[Dataset items]
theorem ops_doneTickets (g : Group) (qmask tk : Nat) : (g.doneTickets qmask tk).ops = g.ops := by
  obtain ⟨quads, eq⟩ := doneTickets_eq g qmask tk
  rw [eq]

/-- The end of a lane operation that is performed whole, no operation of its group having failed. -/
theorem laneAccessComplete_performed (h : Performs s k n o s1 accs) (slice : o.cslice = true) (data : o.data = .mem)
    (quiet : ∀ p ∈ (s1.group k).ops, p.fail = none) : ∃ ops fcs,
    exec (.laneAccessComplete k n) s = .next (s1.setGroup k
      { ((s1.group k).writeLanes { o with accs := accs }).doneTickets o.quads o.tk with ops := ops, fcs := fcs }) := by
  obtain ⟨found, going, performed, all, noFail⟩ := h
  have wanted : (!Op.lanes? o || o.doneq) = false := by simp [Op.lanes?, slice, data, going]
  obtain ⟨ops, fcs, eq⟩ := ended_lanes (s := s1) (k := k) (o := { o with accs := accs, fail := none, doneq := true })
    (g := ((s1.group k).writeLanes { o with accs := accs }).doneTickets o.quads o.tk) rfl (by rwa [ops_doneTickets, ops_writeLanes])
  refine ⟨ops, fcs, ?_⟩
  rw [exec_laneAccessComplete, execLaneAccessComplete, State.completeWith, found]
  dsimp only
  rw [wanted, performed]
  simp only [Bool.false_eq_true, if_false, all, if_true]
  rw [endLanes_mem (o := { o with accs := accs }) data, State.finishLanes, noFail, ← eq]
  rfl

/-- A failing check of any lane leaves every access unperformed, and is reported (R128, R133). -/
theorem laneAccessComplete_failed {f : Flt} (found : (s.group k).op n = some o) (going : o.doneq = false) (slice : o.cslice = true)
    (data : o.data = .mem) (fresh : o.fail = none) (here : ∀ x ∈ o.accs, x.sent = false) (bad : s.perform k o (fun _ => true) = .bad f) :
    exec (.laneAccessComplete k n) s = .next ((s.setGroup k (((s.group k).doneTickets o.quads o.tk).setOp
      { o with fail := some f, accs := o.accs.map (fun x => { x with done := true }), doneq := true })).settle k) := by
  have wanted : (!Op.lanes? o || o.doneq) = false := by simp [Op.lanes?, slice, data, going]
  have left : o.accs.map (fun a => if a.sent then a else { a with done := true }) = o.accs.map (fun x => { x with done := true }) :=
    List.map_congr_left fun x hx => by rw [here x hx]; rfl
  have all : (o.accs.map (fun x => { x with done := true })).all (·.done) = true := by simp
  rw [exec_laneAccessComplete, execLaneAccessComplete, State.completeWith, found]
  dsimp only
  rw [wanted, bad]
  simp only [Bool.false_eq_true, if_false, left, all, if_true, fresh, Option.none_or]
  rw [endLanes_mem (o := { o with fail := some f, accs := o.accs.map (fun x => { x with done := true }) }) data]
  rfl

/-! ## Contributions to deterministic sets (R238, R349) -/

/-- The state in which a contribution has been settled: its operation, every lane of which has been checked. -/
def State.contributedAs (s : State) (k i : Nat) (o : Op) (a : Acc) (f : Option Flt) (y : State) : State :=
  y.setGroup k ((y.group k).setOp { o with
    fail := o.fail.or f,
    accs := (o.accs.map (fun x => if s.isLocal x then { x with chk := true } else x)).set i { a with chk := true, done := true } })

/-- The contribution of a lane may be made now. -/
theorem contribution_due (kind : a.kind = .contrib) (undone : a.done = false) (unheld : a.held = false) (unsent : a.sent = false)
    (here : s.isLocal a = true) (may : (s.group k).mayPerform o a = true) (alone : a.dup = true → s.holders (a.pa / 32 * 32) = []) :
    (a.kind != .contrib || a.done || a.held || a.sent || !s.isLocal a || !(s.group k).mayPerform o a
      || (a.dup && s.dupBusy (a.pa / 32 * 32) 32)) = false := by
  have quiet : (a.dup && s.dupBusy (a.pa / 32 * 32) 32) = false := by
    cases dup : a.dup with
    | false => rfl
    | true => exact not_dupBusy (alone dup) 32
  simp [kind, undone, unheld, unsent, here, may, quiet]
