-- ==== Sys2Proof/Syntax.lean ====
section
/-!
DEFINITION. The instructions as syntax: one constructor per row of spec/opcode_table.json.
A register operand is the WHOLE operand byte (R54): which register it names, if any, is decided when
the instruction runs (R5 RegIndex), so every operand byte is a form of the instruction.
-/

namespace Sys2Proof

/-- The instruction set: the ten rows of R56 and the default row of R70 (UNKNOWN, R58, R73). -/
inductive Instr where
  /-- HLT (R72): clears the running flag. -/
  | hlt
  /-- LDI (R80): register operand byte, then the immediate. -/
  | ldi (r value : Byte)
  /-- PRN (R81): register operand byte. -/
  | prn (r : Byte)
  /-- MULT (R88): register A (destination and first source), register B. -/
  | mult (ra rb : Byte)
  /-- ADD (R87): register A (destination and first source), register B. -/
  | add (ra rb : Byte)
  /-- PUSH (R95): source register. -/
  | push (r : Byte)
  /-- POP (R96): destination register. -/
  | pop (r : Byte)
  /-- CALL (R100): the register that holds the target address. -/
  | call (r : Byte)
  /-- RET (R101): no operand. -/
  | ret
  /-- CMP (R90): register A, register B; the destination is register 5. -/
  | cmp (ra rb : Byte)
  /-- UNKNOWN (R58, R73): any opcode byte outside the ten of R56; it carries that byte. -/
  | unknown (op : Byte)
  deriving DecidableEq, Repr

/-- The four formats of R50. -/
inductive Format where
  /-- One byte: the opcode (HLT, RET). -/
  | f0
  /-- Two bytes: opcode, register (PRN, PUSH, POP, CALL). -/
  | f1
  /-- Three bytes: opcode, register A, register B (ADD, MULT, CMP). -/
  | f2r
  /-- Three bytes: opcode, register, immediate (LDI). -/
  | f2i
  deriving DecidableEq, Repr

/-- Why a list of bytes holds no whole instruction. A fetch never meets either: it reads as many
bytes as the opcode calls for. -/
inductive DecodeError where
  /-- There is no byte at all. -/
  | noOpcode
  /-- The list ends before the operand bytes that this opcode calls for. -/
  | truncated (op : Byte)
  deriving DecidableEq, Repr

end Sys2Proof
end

▸ THE TASK:
Retype exactly the lines of the data above that fall between the line with "source register. -/" and the line with "this opcode calls for. -/", inclusive, and add nothing.

▸ ANSWER BOX:
  /-- PUSH (R95): source register. -/
  | push (r : Byte)
  /-- POP (R96): destination register. -/
  | pop (r : Byte)
  /-- CALL (R100): the register that holds the target address. -/
  | call (r : Byte)
  /-- RET (R101): no operand. -/
  | ret
  /-- CMP (R90): register A, register B; the destination is register 5. -/
  | cmp (ra rb : Byte)
  /-- UNKNOWN (R58, R73): any opcode byte outside the ten of R56; it carries that byte. -/
  | unknown (op : Byte)
  deriving DecidableEq, Repr

/-- The four formats of R50. -/
inductive Format where
  /-- One byte: the opcode (HLT, RET). -/
  | f0
  /-- Two bytes: opcode, register (PRN, PUSH, POP, CALL). -/
  | f1
  /-- Three bytes: opcode, register A, register B (ADD, MULT, CMP). -/
  | f2r
  /-- Three bytes: opcode, register, immediate (LDI). -/
  | f2i
  deriving DecidableEq, Repr

/-- Why a list of bytes holds no whole instruction. A fetch never meets either: it reads as many
bytes as the opcode calls for. -/
inductive DecodeError where
  /-- There is no byte at all. -/
  | noOpcode
  /-- The list ends before the operand bytes that this opcode calls for. -/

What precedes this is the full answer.